Task item:
Set out the listing word for word. End with the line that contains "in turn. -/".

Provided data:
######
-- ==== Sys2Proof/Laws/Table.lean ====
section
/-! SUPPORT. The station table, the drive and the classifier: everything a change that passes through them can touch. -/

namespace Sys2Proof.Laws

open Sys2Proof Sys2Proof.Machine

/-- A change that stays inside the station table, the sampler, the drive and the event unit, and keeps every configuration:
what every path from a command to a valve makes. -/
structure TableChange (s t : State) : Prop where
  only : t = { s with stations := t.stations, sampler := t.sampler, drive := t.drive, events := t.events }
  cfg : ∀ j : StationIx, t.cfg j = s.cfg j

namespace TableChange

variable {s t u : State}

theorem refl (s : State) : TableChange s s := ⟨rfl, fun _ => rfl⟩

theorem trans (h : TableChange s t) (k : TableChange t u) : TableChange s u :=
  ⟨by rw [k.only, h.only], fun j => (k.cfg j).trans (h.cfg j)⟩

theorem ofSampler (h : SamplerOnly s t) : TableChange s t := by
  unfold SamplerOnly at h
  rw [h]
  exact ⟨rfl, fun _ => rfl⟩

theorem ite {c : Prop} [Decidable c] (h : c → TableChange s t) (k : ¬ c → TableChange s u) :
    TableChange s (if c then t else u) := by
  split
  · exact h ‹_›
  · exact k ‹_›

/-- A fold of such changes is one. -/
theorem foldl {α : Type} {f : State → α → State} (h : ∀ s a, TableChange s (f s a)) (l : List α) (s : State) :
    TableChange s (l.foldl f s) := by
  induction l generalizing s with
  | nil => exact refl s
  | cons a rest ih => exact (h s a).trans (ih (f s a))

/-- So is such a change of every station in turn. -/
theorem forStations {f : StationIx → State → State} (h : ∀ i s, TableChange s (f i s)) (s : State) :
    TableChange s (forStations f s) := foldl (fun s i => h i s) allStations s

theorem bank (h : TableChange s t) : t.bank = s.bank := by rw [h.only]
theorem settings (h : TableChange s t) : t.settings = s.settings := by rw [h.only]
theorem elapsed (h : TableChange s t) : t.elapsed = s.elapsed := by rw [h.only]
theorem memory (h : TableChange s t) : t.memory = s.memory := by rw [h.only]
theorem link (h : TableChange s t) : t.link = s.link := by rw [h.only]
theorem trip (h : TableChange s t) : t.trip = s.trip := by rw [h.only]
theorem measure (h : TableChange s t) : t.measure = s.measure := by rw [h.only]
theorem balancer (h : TableChange s t) : t.balancer = s.balancer := by rw [h.only]
theorem pins (h : TableChange s t) : t.pins = s.pins := by rw [h.only]
theorem pending (h : TableChange s t) : t.pending = s.pending := by rw [h.only]
theorem powered (h : TableChange s t) : t.powered = s.powered := by rw [h.only]
theorem control (h : TableChange s t) : t.control = s.control := by rw [h.only]
theorem monitor (h : TableChange s t) : t.monitor = s.monitor := by rw [h.only]

end TableChange

variable (s : State)

/-! ### The parts every path is made of -/

theorem raise_table (k : EventKind) (n : Nat) (e : Option Edge) (v : Option Nat) : TableChange s (raise k n e v s) :=
  ⟨rfl, fun _ => rfl⟩

theorem setWork_table (i : StationIx) (w : StationWork) : TableChange s (s.setWork i w) :=
  ⟨rfl, fun j => setWork_cfg s i j w⟩

theorem withDrive_table (d : Drive) : TableChange s { s with drive := d } := ⟨rfl, fun _ => rfl⟩

theorem select_table : TableChange s (select s) := .ofSampler (select_samplerOnly s)

theorem addDemand_table (i : StationIx) : TableChange s (addDemand plain i s) := .ofSampler (addDemand_samplerOnly i s)

theorem discardSample_table : TableChange s (discardSample s) := .ofSampler rfl

/-! ### The station table -/

theorem enterState_table (i : StationIx) (new : StationState) (l : List WorkField) (f : StationWork → StationWork) :
    TableChange s (enterState plain i new l f s) :=
  (setWork_table s i _).trans ((raise_table _ _ _ _ _).trans (.ofSampler (tellSampler_samplerOnly ..)))

theorem settleReached_table (i : StationIx) : TableChange s (settleReached plain i s) :=
  (setWork_table s i _).trans (.ite (fun _ => addDemand_table ..) fun _ => .refl _)

theorem reportCompleted_table (i : StationIx) (target : Nat) : TableChange s (reportCompleted plain i target s) :=
  .ite (fun _ => (setWork_table s i _).trans (.ite (fun _ => settleReached_table ..) fun _ => .refl _)) fun _ => .refl s

theorem haltFault_table (i : StationIx) (c : FaultCause) : TableChange s (haltFault plain i c s) :=
  (enterState_table s i _ _ _).trans (withDrive_table ..)

theorem haltReport_table (i : StationIx) (c : FaultCause) : TableChange s (haltReport plain i c s) :=
  .ite (fun _ => haltFault_table ..) fun _ => .refl s

/-! ### The drive -/

theorem completeMotion_table (i : StationIx) (target : Nat) : TableChange s (completeMotion plain i target s) :=
  (withDrive_table s _).trans (reportCompleted_table ..)

theorem beginMotion_table (e : QueuedMove) : TableChange s (beginMotion plain e s) := by
  rw [beginMotion_plain]
  split
  · exact (raise_table ..).trans (haltReport_table ..)
  · exact .ite (fun _ => reportCompleted_table ..) fun _ =>
      .ite (fun _ => withDrive_table ..) fun _ => withDrive_table ..

theorem grantLoop_table (fuel : Nat) : TableChange s (grantLoop plain fuel s) := by
  induction fuel generalizing s with
  | zero => exact .refl s
  | succ fuel ih =>
    rw [grantLoop_plain]
    split
    · exact .refl s
    · exact .ite (fun _ => (withDrive_table s _).trans ((beginMotion_table ..).trans (ih _))) fun _ => .refl s

theorem grantTest_table : TableChange s (grantTest plain s) := grantLoop_table ..

/-- In IDLE nothing is granted (R127). -/
theorem grantTest_idle {s : State} (h : s.bank.mode = .idle) : grantTest plain s = s := by
  have closed : grantOpen s = false := by simp [grantOpen, h]
  unfold grantTest
  cases hq : s.drive.queue with
  | nil => rfl
  | cons e rest => simp [grantLoop, hq, closed]

theorem retarget_table (m : Motion) (target : Nat) : TableChange s (retarget plain m target s) := by
  rw [retarget_plain]
  split
  · exact .refl s
  · split
    · exact withDrive_table ..
    · split
      · exact withDrive_table ..
      · exact .ite (fun _ => completeMotion_table ..) fun _ => .ite (fun _ => withDrive_table ..) fun _ =>
          .ite (fun _ => withDrive_table ..) fun _ => withDrive_table ..
      · exact .ite (fun _ => completeMotion_table ..) fun _ => .ite (fun _ => withDrive_table ..) fun _ =>
          withDrive_table ..

theorem queueMove_table (i : StationIx) (target : Nat) : TableChange s (queueMove plain i target s) :=
  (withDrive_table s _).trans (setWork_table ..)

theorem takeMove_table (i : StationIx) (target : Nat) : TableChange s (takeMove plain i target s) := by
  unfold takeMove
  split
  · exact withDrive_table ..
  · split
    · exact retarget_table ..
    · exact .ite (fun _ => reportCompleted_table ..) fun _ => queueMove_table ..

theorem moveRequest_table (i : StationIx) (target : Nat) : TableChange s (moveRequest plain i target s) :=
  (takeMove_table s i target).trans (grantTest_table _)

theorem applyTarget_table (i : StationIx) (requested : Nat) : TableChange s (applyTarget plain i requested s) :=
  .ite (fun _ => .refl s) fun _ => (setWork_table s i _).trans (moveRequest_table ..)

theorem driveFault_table (i : StationIx) (c : FaultCause) : TableChange s (driveFault plain i c s) :=
  (enterState_table s i _ _ _).trans (.ite (fun _ => moveRequest_table ..) fun _ => applyTarget_table ..)

theorem faultReport_table (i : StationIx) (c : FaultCause) : TableChange s (faultReport plain i c s) := by
  have halt : TableChange s (grantTest plain (haltFault plain i c s)) := (haltFault_table s i c).trans (grantTest_table _)
  rw [faultReport_plain]
  refine .ite (fun _ => ?_) fun _ => .refl s
  cases c
  · exact halt
  · exact halt
  · exact halt
  · exact driveFault_table ..
  · exact driveFault_table ..
  · exact driveFault_table ..

theorem stallMotion_table (i : StationIx) : TableChange s (stallMotion plain i s) :=
  (withDrive_table s _).trans ((raise_table ..).trans ((faultReport_table ..).trans (grantTest_table _)))

theorem timeoutMotion_table (i : StationIx) : TableChange s (timeoutMotion plain i s) :=
  (withDrive_table s _).trans ((raise_table ..).trans ((faultReport_table ..).trans (grantTest_table _)))

theorem missMotion_table (m : Motion) : TableChange s (missMotion plain m s) :=
  (withDrive_table s _).trans ((raise_table ..).trans ((reportCompleted_table ..).trans (grantTest_table _)))

theorem timeoutDue_table : TableChange s (timeoutDue plain s) := .foldl (fun t i => timeoutMotion_table t i) _ s

theorem stallTest_table (m : Motion) (d : Direction) (r : Option Nat) (n : Nat) : TableChange s (stallTest plain m d r n s) :=
  .ite (fun _ => stallMotion_table ..) fun _ => withDrive_table ..

theorem completed_table (i : StationIx) (target : Nat) : TableChange s (grantTest plain (completeMotion plain i target s)) :=
  (completeMotion_table s i target).trans (grantTest_table _)

theorem seePosition_table (m : Motion) : TableChange s (seePosition plain m s) := by
  rw [seePosition_plain]
  split
  · split
    · exact stallTest_table ..
    · exact .refl s
  · split
    · exact .ite (fun _ => completed_table ..) fun _ => .ite (fun _ => withDrive_table ..) fun _ => stallTest_table ..
    · exact .ite (fun _ => completed_table ..) fun _ => withDrive_table ..
    · exact withDrive_table ..

theorem nextInchPeriod_table (m : Motion) (n : Nat) : TableChange s (nextInchPeriod plain m n s) :=
  .ite (fun _ => missMotion_table ..) fun _ => .ite (fun _ => completed_table ..) fun _ => withDrive_table ..

theorem endReversal_table (m : Motion) : TableChange s (endReversal plain m s) := by
  rw [endReversal_plain]
  split
  · exact withDrive_table ..
  · exact .ite (fun _ => completed_table ..) fun _ => .ite (fun _ => withDrive_table ..) fun _ => withDrive_table ..

/-- The run order changes nothing outside the table and the drive (R142). -/
theorem runOrder_table : TableChange s (runOrder plain s) :=
  (TableChange.foldl (fun _ _ => .ite (fun _ => queueMove_table ..) fun _ => .refl _) _ s).trans (grantTest_table _)

/-- Nor does the trip order (R143). -/
theorem tripOrder_table (changed : List StationIx) : TableChange s (tripOrder plain changed s) := by
  rw [tripOrder_plain]
  refine .trans ?_ (grantTest_table _)
  refine .trans ?_ (.foldl (fun _ _ => reportCompleted_table ..) _ _)
  refine .trans ?_ (.foldl (fun _ _ => queueMove_table ..) _ _)
  exact (withDrive_table s _).trans (.foldl (fun _ _ => retarget_table ..) _ _)

/-! ### The classifier -/

theorem quarantine_table (i : StationIx) (n : Nat) : TableChange s (quarantine plain i n s) :=
  (enterState_table s i _ _ _).trans (applyTarget_table ..)

theorem exhaust_table (i : StationIx) : TableChange s (exhaust plain i s) :=
  (raise_table s _ _ _ _).trans ((enterState_table ..).trans (applyTarget_table ..))

theorem recover_table (i : StationIx) : TableChange s (recover plain i s) :=
  (enterState_table s i _ _ _).trans (applyTarget_table ..)

theorem applyTransition_table (i : StationIx) (a : Area) : TableChange s (applyTransition plain i a s) := by
  rw [applyTransition_plain]
  split
  · exact .ite (fun _ => .ite (fun _ => quarantine_table ..) fun _ => exhaust_table ..) fun _ => .refl _
  · exact .ite (fun _ => .ite (fun _ => recover_table ..) fun _ => setWork_table ..) fun _ => setWork_table ..
  · exact .refl _

theorem storeResult_table (r : StationResult) : TableChange s (storeResult plain r s) :=
  .ite (fun _ => (setWork_table s _ _).trans (raise_table ..)) fun _ => setWork_table ..

/-- Filing a result touches nothing outside the table, the sampler, the drive and the event unit (R32). -/
theorem fileResult_table (r : StationResult) : TableChange s (fileResult plainly r s) :=
  .ite (fun _ => (storeResult_table s r).trans (applyTransition_table ..)) fun _ => .refl s

theorem selectNow_table : TableChange s (selectNow plainly s) := select_table s

theorem deliver_table (r : StationResult) : TableChange s (deliver plainly r s) :=
  .ite (fun _ => .ofSampler rfl) fun _ => (selectNow_table s).trans (fileResult_table _ r)

theorem handParkedResult_table : TableChange s (handParkedResult plainly s) := by
  unfold handParkedResult
  split
  · exact .trans (.ofSampler (t := { s with sampler := { s.sampler with parked := none } }) rfl)
      ((fileResult_table ..).trans (selectNow_table _))
  · exact .refl s

theorem invalidPause_table : TableChange s (invalidPause s) :=
  .trans (.ofSampler (t := pauseSampler s) rfl) (raise_table ..)

theorem countInvalid_table : TableChange s (countInvalid plainly s) := by
  unfold countInvalid
  refine .trans (.ofSampler (t :=
    { s with sampler := { s.sampler with faultCount := min (s.sampler.faultCount + 1) 3 } }) rfl) ?_
  exact .ite (fun _ => selectNow_table _) fun _ => invalidPause_table _

theorem roundChange_table (a : Adjustment) : TableChange s (roundChange a plain s) :=
  .ite (fun _ => applyTarget_table ..) fun _ => .refl s

end Sys2Proof.Laws
end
######
Answer to this exercise:
-- ==== Sys2Proof/Laws/Table.lean ====
section
/-! SUPPORT. The station table, the drive and the classifier: everything a change that passes through them can touch. -/

namespace Sys2Proof.Laws

open Sys2Proof Sys2Proof.Machine

/-- A change that stays inside the station table, the sampler, the drive and the event unit, and keeps every configuration:
what every path from a command to a valve makes. -/
structure TableChange (s t : State) : Prop where
  only : t = { s with stations := t.stations, sampler := t.sampler, drive := t.drive, events := t.events }
  cfg : ∀ j : StationIx, t.cfg j = s.cfg j

namespace TableChange

variable {s t u : State}

theorem refl (s : State) : TableChange s s := ⟨rfl, fun _ => rfl⟩

theorem trans (h : TableChange s t) (k : TableChange t u) : TableChange s u :=
  ⟨by rw [k.only, h.only], fun j => (k.cfg j).trans (h.cfg j)⟩

theorem ofSampler (h : SamplerOnly s t) : TableChange s t := by
  unfold SamplerOnly at h
  rw [h]
  exact ⟨rfl, fun _ => rfl⟩

theorem ite {c : Prop} [Decidable c] (h : c → TableChange s t) (k : ¬ c → TableChange s u) :
    TableChange s (if c then t else u) := by
  split
  · exact h ‹_›
  · exact k ‹_›

/-- A fold of such changes is one. -/
theorem foldl {α : Type} {f : State → α → State} (h : ∀ s a, TableChange s (f s a)) (l : List α) (s : State) :
    TableChange s (l.foldl f s) := by
  induction l generalizing s with
  | nil => exact refl s
  | cons a rest ih => exact (h s a).trans (ih (f s a))

/-- So is such a change of every station in turn. -/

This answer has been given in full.